Innenstadt als Plattform
Die verbesserten Corona-Aussichten im Zusammenspiel mit einem deutlich vergrößerten Flächenangebot in Citylagen setzten seit dem zweiten Halbjahr 2021 die Rahmenbedingungen für das spürbar beschleunigte Vermietungsgeschehen. „In Zeiten, in denen Expansionsentscheidungen vor dem Hintergrund der sich fortsetzenden geopolitischen und wirtschaftlichen Unsicherheiten getroffen werden müssen, bieten die Top-Märkte zumindest bei der Standortwahl das höchste Maß an Sicherheit“, fasst Christopher Wunderlich, Head of Retail Advisory bei BNP Paribas Real Estate, zusammen. Auch Retailer aus dem Bereich E-Mobilität nutzen die Citylagen als Plattform. Zu der Kategorie der Labels, die erst seit Kurzem in der deutschen Einzelhandelslandschaft anzutreffen sind, zählen beispielsweise die beiden internationalen E-Automarken Polestar und Lynk & Co. Zusammen mit den zahlreichen Abschlüssen verschiedener Fahrrad-Brands stehen sie als Beispiel für die aufstrebende (E-) Mobilitäts-Branche, die inzwischen eine wichtige Nachfragegruppe auf dem Retail-Vermietungsmarkt darstellt.

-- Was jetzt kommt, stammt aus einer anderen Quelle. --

-- ==== Sys2Proof/Laws/Scatter.lean ====
section
/-! SUPPORT. Scatter-add, the DRAM controllers and the links: what the operations do. -/

-- one theorem after the other: proofs side by side would need more memory than the check allows
set_option Elab.async false

namespace Sys2Proof.Machine

open Sys2Proof.Safety

theorem find_append {α : Type} (p : α → Bool) (l : List α) (x : α) :
    (l ++ [x]).find? p = (l.find? p).or (if p x then some x else none) := by
  rw [List.find?_append, List.find?_cons, List.find?_nil]
  cases p x <;> rfl

theorem putScatter_find (s : State) (c : ScatterBuffer) :
    findScatter (putScatter s c) c.job c.node c.task = some c ∧
    ∀ j n k, (j, n, k) ≠ (c.job, c.node, c.task) → findScatter (putScatter s c) j n k = findScatter s j n k := by
  have same : ∀ x : ScatterBuffer, (x.job == c.job && x.node == c.node && x.task == c.task) = true ↔ x.job = c.job ∧ x.node = c.node ∧ x.task = c.task := fun x => by
    simp [and_assoc]
  refine ⟨?_, fun j n k h => ?_⟩
  · unfold findScatter putScatter
    dsimp only
    split
    · rename_i hx
      rw [List.find?_map]
      obtain ⟨y, hy, hm⟩ := List.any_eq_true.mp hx
      have e : ((fun b : ScatterBuffer => b.job == c.job && b.node == c.node && b.task == c.task) ∘ fun x =>
          if (x.job == c.job && x.node == c.node && x.task == c.task) = true then c else x) =
          fun b => b.job == c.job && b.node == c.node && b.task == c.task := by
        funext x
        simp only [Function.comp]
        split
        · rename_i hm; rw [hm]; simp
        · rfl
      rw [e]
      cases hf : s.scatters.find? fun b => b.job == c.job && b.node == c.node && b.task == c.task with
      | none => rw [List.find?_eq_none] at hf; exact absurd hm (hf y hy)
      | some z =>
        have hz := List.find?_some hf
        rw [Option.map_some, if_pos hz]
    · rename_i hx
      rw [find_append]
      have : (s.scatters.find? fun b => b.job == c.job && b.node == c.node && b.task == c.task) = none := by
        rw [List.find?_eq_none]
        intro y hy hm
        exact hx (List.any_eq_true.mpr ⟨y, hy, hm⟩)
      rw [this]
      simp
  · have ne : ∀ x : ScatterBuffer, x.job = c.job ∧ x.node = c.node ∧ x.task = c.task →
        (x.job == j && x.node == n && x.task == k) = false := fun x hx => by
      rw [← Bool.not_eq_true]
      intro hm
      simp only [Bool.and_eq_true, beq_iff_eq] at hm
      exact h (by rw [← hm.1.1, ← hm.1.2, ← hm.2, hx.1, hx.2.1, hx.2.2])
    unfold findScatter putScatter
    dsimp only
    split
    · rw [List.find?_map]
      have e : ((fun b : ScatterBuffer => b.job == j && b.node == n && b.task == k) ∘ fun x =>
          if (x.job == c.job && x.node == c.node && x.task == c.task) = true then c else x) =
          fun b => b.job == j && b.node == n && b.task == k := by
        funext x
        simp only [Function.comp]
        split
        · rename_i hm
          rw [ne c ⟨rfl, rfl, rfl⟩, ne x ((same x).mp hm)]
        · rfl
      rw [e]
      cases hf : s.scatters.find? fun b => b.job == j && b.node == n && b.task == k with
      | none => rfl
      | some z =>
        have hz := List.find?_some hf
        rw [Option.map_some, if_neg]
        intro hm
        rw [ne z ((same z).mp hm)] at hz
        cases hz
    · rw [find_append, if_neg (by rw [ne c ⟨rfl, rfl, rfl⟩]; decide), Option.or_none]

theorem bufferOf_key (s : State) (job node task f : Nat) : let b := bufferOf s job node task f
    b.job = job ∧ b.node = node ∧ b.task = task := by
  unfold bufferOf
  cases h : findScatter s job node task with
  | none => exact ⟨rfl, rfl, rfl⟩
  | some b =>
    have := List.find?_some h
    simpa [and_assoc] using this

theorem scatterFormat_iff (f : Nat) : scatterFormat f = true ↔ f = fmtFp32 ∨ f = fmtBf16 ∨ f = fmtFp16 := by
  simp [scatterFormat, or_assoc]

theorem findScatter_congr {s t : State} (h : t.scatters = s.scatters) (j n k : Nat) : findScatter t j n k = findScatter s j n k := by
  unfold findScatter
  rw [h]

theorem lower_iff (s : State) (job node task : Nat) : lowerCommitted s job node task = true ↔
    ∀ e ∈ s.counters, e.2.active = true → e.2.job = job → e.2.node = node → ∀ t ∈ e.2.tasks, t.part < task →
      ∃ c, findScatter s job node t.part = some c ∧ c.committed = true := by
  unfold lowerCommitted
  rw [List.all_eq_true]
  constructor
  · intro h e he h1 h2 h3 t ht hp
    have := h e he
    rw [h1, h2, h3, Bool.or_eq_true] at this
    rcases this with k | k
    · simp at k
    · have := List.all_eq_true.mp k t ht
      rw [Bool.or_eq_true, decide_eq_true_eq] at this
      rcases this with k | k
      · omega
      · cases hf : findScatter s job node t.part with
        | none => rw [hf] at k; cases k
        | some c => rw [hf] at k; exact ⟨c, rfl, k⟩
  · intro h e he
    rw [Bool.or_eq_true]
    by_cases hc : e.2.active = true ∧ e.2.job = job ∧ e.2.node = node
    · refine .inr (List.all_eq_true.mpr fun t ht => ?_)
      rw [Bool.or_eq_true, decide_eq_true_eq]
      by_cases hp : task ≤ t.part
      · exact .inl hp
      · obtain ⟨c, c1, c2⟩ := h e he hc.1 hc.2.1 hc.2.2 t ht (by omega)
        rw [c1]
        exact .inr c2
    · left
      rw [Bool.not_eq_true', ← Bool.not_eq_true]
      intro k
      simp only [Bool.and_eq_true, beq_iff_eq] at k
      exact hc ⟨k.1.1, k.1.2, k.2⟩

theorem commitScatter_of {s : State} {job node task : Nat} {b : ScatterBuffer} (h : MayCommit s job node task b) :
    commitScatter s job node task = if b.recorded < pieceCount b then writePiece (formImage s b).2 (formImage s b).1
      else commitWrite s job node task (2 * pieceCount b) b.format [] := by
  unfold commitScatter
  split
  · rename_i e; rw [h.buffer] at e; cases e
  · rename_i c e
    cases Option.some.inj (h.buffer.symm.trans e)
    rw [if_neg]
    rw [h.going, h.deputy, h.idle, (lower_iff s job node task).mpr h.lower, h.last]
    decide

theorem commitScatter_not {s : State} {job node task : Nat} (h : ∀ b, ¬ MayCommit s job node task b) :
    commitScatter s job node task = s := by
  unfold commitScatter
  split
  · rfl
  · rename_i b e
    refine if_pos ?_
    rw [← Bool.not_eq_false]
    intro k
    simp only [Bool.or_eq_false_iff, Bool.not_eq_false'] at k
    exact h b ⟨e, k.1.1.1.1, k.1.1.1.2, k.1.1.2, (lower_iff ..).mp k.1.2, k.2⟩

theorem keeps_jnl {P : Part → Prop} {s t : State} (k : Keeps P s t) (h1 : ¬ P .jnl) (h2 : ¬ P .lotRing) (h3 : ¬ P .respLog) :
    t.jnl = s.jnl := by
  have e1 := k.field .jnl h1
  have e2 := k.field .lotRing h2
  have e3 := k.field .respLog h3
  simp only [Part.same] at e1 e2 e3
  generalize t.jnl = a at *
  generalize s.jnl = b at *
  cases a
  cases b
  simp only [Journal.mk.injEq] at *
  simp_all

theorem keeps_config {P : Part → Prop} {s t : State} (k : Keeps P s t) (h : ¬ P .pwr) : t.pwr.config = s.pwr.config := by
  have e := k.field .pwr h
  simp only [Part.same] at e
  have e := congrArg Power.config e
  dsimp only at e
  exact e

theorem keeps_now {P : Part → Prop} {s t : State} (k : Keeps P s t) (h : ¬ P .time) : t.clk.now = s.clk.now := by
  have e := k.field .time h
  simp only [Part.same, Prod.mk.injEq] at e
  exact e.1

theorem startWrite_jnl (s : State) (use : WriteUse) (kind : RecordKind) (key : Nat) (bytes : List Byte) :
    (∃ w, (startWrite s use kind key bytes).jnl.pendingWrites = s.jnl.pendingWrites ++ [w] ∧ w.use = use) ∧
      (startWrite s use kind key bytes).jnl.lotRing = s.jnl.lotRing := by
  have hm : ∀ z r, (sendMirror z r).jnl = z.jnl := fun z r =>
    keeps_jnl (sendMirror_keeps (P := (· ∈ [.txQueue, .outs])) (.refl z) r (Can.all _)) (by decide) (by decide) (by decide)
  unfold startWrite
  extract_lets lsn w j j1 j2 s2
  have hw : j2.pendingWrites = s.jnl.pendingWrites ++ [w] ∧ j2.lotRing = s.jnl.lotRing := by
    by_cases hm : mirrored s = true
    · rw [show j2 = _ from if_pos hm]; exact ⟨rfl, rfl⟩
    · rw [show j2 = _ from if_neg hm]; exact ⟨rfl, rfl⟩
  split
  · rw [hm]; exact ⟨⟨w, hw.1, rfl⟩, hw.2⟩
  · exact ⟨⟨w, hw.1, rfl⟩, hw.2⟩

theorem formImage_gives (s : State) (b : ScatterBuffer) : (formImage s b).1 = { b with image := (formImage s b).1.image } ∧
    Keeps (· ∈ [.jobs]) s (formImage s b).2 := by
  refine ⟨?_, formImage_keeps (.refl s) _ (Can.all _)⟩
  unfold formImage
  split <;> rfl

theorem chooseOf_mem {α : Type} (s : State) {l : List α} (h : l ≠ []) : ∃ x ∈ l, (chooseOf s l).1 = some x := by
  have hl : 0 < l.length := List.length_pos_iff.mpr h
  have hi : (drawChoice s).1 % l.length < l.length := Nat.mod_lt _ hl
  exact ⟨l[(drawChoice s).1 % l.length], List.getElem_mem hi, List.getElem?_eq_getElem hi⟩

theorem chanIs_of {s t : State} {c : ChanId} {x : ChanState} (h : t.chans = (setChan s c x).chans) : ChanIs c x s t :=
  ⟨by rw [getChan_congr h, getChan_setChan_self], fun d hd => by rw [getChan_congr h, getChan_setChan_other _ _ hd]⟩

theorem neighbour_back : ∀ (seam : Fin 16) (d : LinkDir) (t : Nat) (e : LinkDir), neighbour seam.val d = some (t, e) →
    t < 16 ∧ neighbour t e = some (seam.val, d) := by
  have : ∀ (seam : Fin 16) (d : LinkDir), (neighbour seam.val d).all (fun p => decide (p.1 < 16) && neighbour p.1 p.2 == some (seam.val, d)) = true := by
    intro seam d
    revert seam
    cases d <;> decide
  intro seam d t e h
  have k := this seam d
  rw [h, Option.all_some, Bool.and_eq_true, decide_eq_true_eq, beq_iff_eq] at k
  exact k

„Lynk & Co hatte schon fast zwei Jahre eine europäische Onlinepräsenz, weshalb unsere Produkte und Dienstleistungen bereits vor Ausbruch der Pandemie verfügbar waren. Die Entscheidung, unser Club-Netzwerk aufzubauen, haben wir getroffen, um sicherzustellen, dass wir sofort loslegen können, sobald sich die Lage wieder normalisieren würde. Jetzt, da sich die Pandemie beruhigt hat, sind wir bestens darauf vorbereitet, unsere Kund:innen persönlich zu empfangen. Die Anmietung während der Pandemie hat uns somit einen gewissen Vorsprung verschafft,"
kommentiert Lynk & Co von offizieller Seite.
Übernahmen und Fusionen
Neben der Expansion gehören auch Restrukturierungen, Übernahmen und Fusionen zu den Gründen für Anmie-tungen während der von der Pandemie geprägten Jahre. Der Bekleidungshersteller und Handelskettenbetreiber s.Oliver weist beispielsweise seit Jahresmitte 2021 vier Deal-Abschlüsse in den größten Shoppingmetropolen vor. Zudem entscheidet sich das Unternehmen für die Rückkehr seiner Filialen in Top-Lagen wie z.B. die Mönckebergstraße in Hamburg, die Frankfurter Zeil oder die Neuhauser Straße in München.
Nicht zuletzt spiegelt sich die beschriebene Vermietungsdynamik auf dem Retailmarkt auch in den Nachfrageimpulsen aus dem Ausland wider: Mit einem Beitrag von über 26 % stellt sich das Vermietungsgeschehen nach einer Analyse von BNPPRE (Stand Jahresmitte 2022) so international dar wie zuletzt 2018, wo 30 % der Abschlüsse auf Labels entfielen, die ihren Hauptsitz außerhalb von Deutschland haben. Vor allem in den A-Städten lässt sich beobachten, dass internationale Marken bei ihrer Ausweitung des Filialnetzes auf den deutschen Einzelhandel setzen: Mit über 52 % der verzeichneten Vermietungen und Eröffnungen entfällt hier mehr als jeder zweite Deal auf Retailer aus dem Ausland. Christoph Scharf, Geschäftsführer der BNP Paribas Real Estate GmbH und Head of Retail Services, gibt abschließend noch seine Einschätzung zur Vermietungsdynamik auf dem Retailmarkt ab:
Der Retail-Vermietungsmarkt hat vor dem Hintergrund der geopolitischen und finanzmarktgetriebenen Unsicherheiten nach den ersten neun Monaten ein zufriedenstellendes Resultat erzielt, das im Bereich der Vorjahre liegt. Nahezu alle Marktteilnehmenden haben sich zwischenzeitlich auf die veränderten Rahmenbedingungen eingestellt und richten ihre Aktivitäten entsprechend aus. Ob die ersten Anzeichen einer Erholung des Marktes jedoch nachhaltig sind, dürfte sich erst in den kommenden Monaten zeigen.